(TASK): Filter the records below for the word "begins". Copy each line that holds it.

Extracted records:
/-- The header is legal (11 R278). -/
def headerOk (line : BitVec 256) : Bool :=
  line.extractLsb' 1 3 == 0 && queueNibble line 1 != 0xE &&
    (List.range 7).all (fun j =>
      let k := j + 1
      let c := queueNibble line k
      (c ≤ 4 || c == 0xE || c == 0xF) && !(c == 0xE && k > 1 && queueNibble line (k - 1) == 0xF))

/-- TGT (11 R280). -/
def lineTgt (line : BitVec 256) : Bool := line.getLsbD 0

/-- How many continuation slices (code 0xE) follow slice k, looking at no more than `fuel` slices. -/
def contCount (line : BitVec 256) (k : Nat) : Nat → Nat
  | 0 => 0
  | fuel + 1 => if k + 1 ≤ 7 && queueNibble line (k + 1) == 0xE then 1 + contCount line (k + 1) fuel else 0

/-- The slices of the instruction that begins in slice k (11 R281). -/
def slicesAt (line : BitVec 256) (k : Nat) : List (BitVec 32) :=
  (List.range (contCount line k 7 + 1)).map (fun j => sliceOf line (k + j))

/-- The instruction that begins in slice k of a line, and its length in slices. -/
def decodeSlice (line : BitVec 256) (k : Nat) : Decoded (Instr × Nat) :=
  let ws := slicesAt line k
  let r := match queueNibble line k with
    | 0 => decodeControl ws
    | n => if ws.length > 3 then .error .illegalOpcode else decodeEngine n (commandBits ws) ws.length
  match r with
  | .ok i => .ok (i, ws.length)
  | .error e => .error e

/-! ### The encoder -/

/-- The guard bits. -/
def Guard.bits (g : Guard) : BitVec 8 := BitVec.ofBool g.en ++ BitVec.ofBool g.neg ++ g.pred

/-- One bit. -/
abbrev bit (b : Bool) : BitVec 1 := BitVec.ofBool b

/-- Formats A, F and I, first slice (11 Table 3): OP, G, D, A, and B or F. -/
def encA (op : BitVec 6) (g : Guard) (d a b : BitVec 6) : BitVec 32 := op ++ g.bits ++ d ++ a ++ b

/-- Format M, first slice. -/
def encM (op : BitVec 6) (g : Guard) (d a : BitVec 6) (c : BitVec 4) (q : BitVec 2) : BitVec 32 :=
  op ++ g.bits ++ d ++ a ++ c ++ q

/-- Format X (11 Table 3). -/
def encX (g : Guard) (d a b : BitVec 6) (sz lg : Bool) (aop : BitVec 3) (c : BitVec 4) : List (BitVec 32) :=
  [encA 0x32 g d a b, (0 : BitVec 23) ++ bit sz ++ bit lg ++ aop ++ c]

/-- Format O (11 Table 3). -/
def encO (op : BitVec 6) (g : Guard) (a : BitVec 6) (sub : BitVec 2) (n : BitVec 8) : BitVec 32 :=
  op ++ g.bits ++ a ++ (0 : BitVec 2) ++ sub ++ n

/-- The two-slice bit-field forms. -/
def encField (g : Guard) (d a f pos wm1 : BitVec 6) : List (BitVec 32) :=
  [encA 0x0D g d a f, (0 : BitVec 18) ++ wm1 ++ (0 : BitVec 2) ++ pos]

/-- The slices of a command of n slices. -/
def slices (c : BitVec 96) (n : Nat) : List (BitVec 32) :=
  (List.range n).map (fun k => c.extractLsb' (32 * k) 32)

def encV3 (op : BitVec 6) (v : V3Args) : List (BitVec 32) :=
  slices (v.b ++ v.a ++ v.d ++ v.sb ++ v.sa ++ (0 : BitVec 1) ++ op ++ v.f ++ v.n ++ v.sd ++ bit v.x) 3

def encV2 (op : BitVec 6) (v : V2Args) : List (BitVec 32) :=
  slices ((0 : BitVec 32) ++ v.d ++ v.imm ++ op ++ v.f ++ v.n ++ v.sd ++ bit v.x) 2

def encMM (op : BitVec 6) (m : MmArgs) : List (BitVec 32) :=
  slices (m.ls ++ (0 : BitVec 8) ++ m.kc ++ (0 : BitVec 16) ++ m.rows ++ m.cols ++ op ++ m.acc ++ m.ra ++ m.rb ++
    (0 : BitVec 14)) 3

def encEP (op : BitVec 6) (m : EpArgs) : List (BitVec 32) :=
  slices (m.bias ++ m.scale ++ m.d ++ (0 : BitVec 7) ++ op ++ m.acc ++ m.f ++ bit m.mx ++ m.act ++ bit m.ben ++
    bit m.sen ++ m.rows) 3

def encXO (op : BitVec 6) (x : XoArgs) : List (BitVec 32) :=
  slices (x.obj ++ x.s ++ x.pb ++ x.tctr ++ bit x.ten ++ x.ring ++ bit x.rem ++ (0 : BitVec 4) ++ op ++ x.tok ++ x.c ++
    x.tthr) 3

def encLC (op : BitVec 6) (l : LcArgs) : List (BitVec 32) :=
  slices (l.fold ++ l.drank ++ l.dcount ++ l.ds ++ l.dst ++ (0 : BitVec 11) ++ op ++ l.src ++ (0 : BitVec 7)) 3

/-- Two-slice engine commands: <63:32> and the fields below OP. -/
def enc2 (hi : BitVec 32) (op : BitVec 6) (lo : BitVec 26) : List (BitVec 32) :=
  slices ((0 : BitVec 32) ++ hi ++ op ++ lo) 2

/-- A step as four words, the word at +0 first (14 Table 9). -/
def encStep (kind : BitVec 4) (t : StepArgs) : List (BitVec 32) :=
  let w : BitVec 128 := kind ++ bit t.ord ++ bit t.arrival ++ bit t.conv ++ t.w ++ bit t.len ++ t.lsel ++ t.mul ++
    t.offin ++ t.offout ++ bit t.sl ++ t.sb ++ bit t.dl ++ t.db ++ bit t.ten ++ t.tctr ++ t.tthr ++ bit t.nosend ++
    bit t.nodst ++ t.ictr ++ t.inc ++ t.t
  (List.range 4).map (fun k => w.extractLsb' (32 * k) 32)

/-- A stream entry as four words (06 R142). -/
def encStream (kind : BitVec 4) (o : BitVec 28) (c : BitVec 96) : List (BitVec 32) :=
  let w : BitVec 128 := kind ++ o ++ c
  (List.range 4).map (fun k => w.extractLsb' (32 * k) 32)

/-- A side-core custom instruction (14 R404). -/
def encCustom (f7 : BitVec 7) (rs2 rs1 : BitVec 5) (f3 : BitVec 3) (rd : BitVec 5) : List (BitVec 32) :=
  [f7 ++ rs2 ++ rs1 ++ f3 ++ rd ++ (0x0B : BitVec 7)]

(SOLUTION FOR THIS EXERCISE):
/-- The slices of the instruction that begins in slice k (11 R281). -/
/-- The instruction that begins in slice k of a line, and its length in slices. -/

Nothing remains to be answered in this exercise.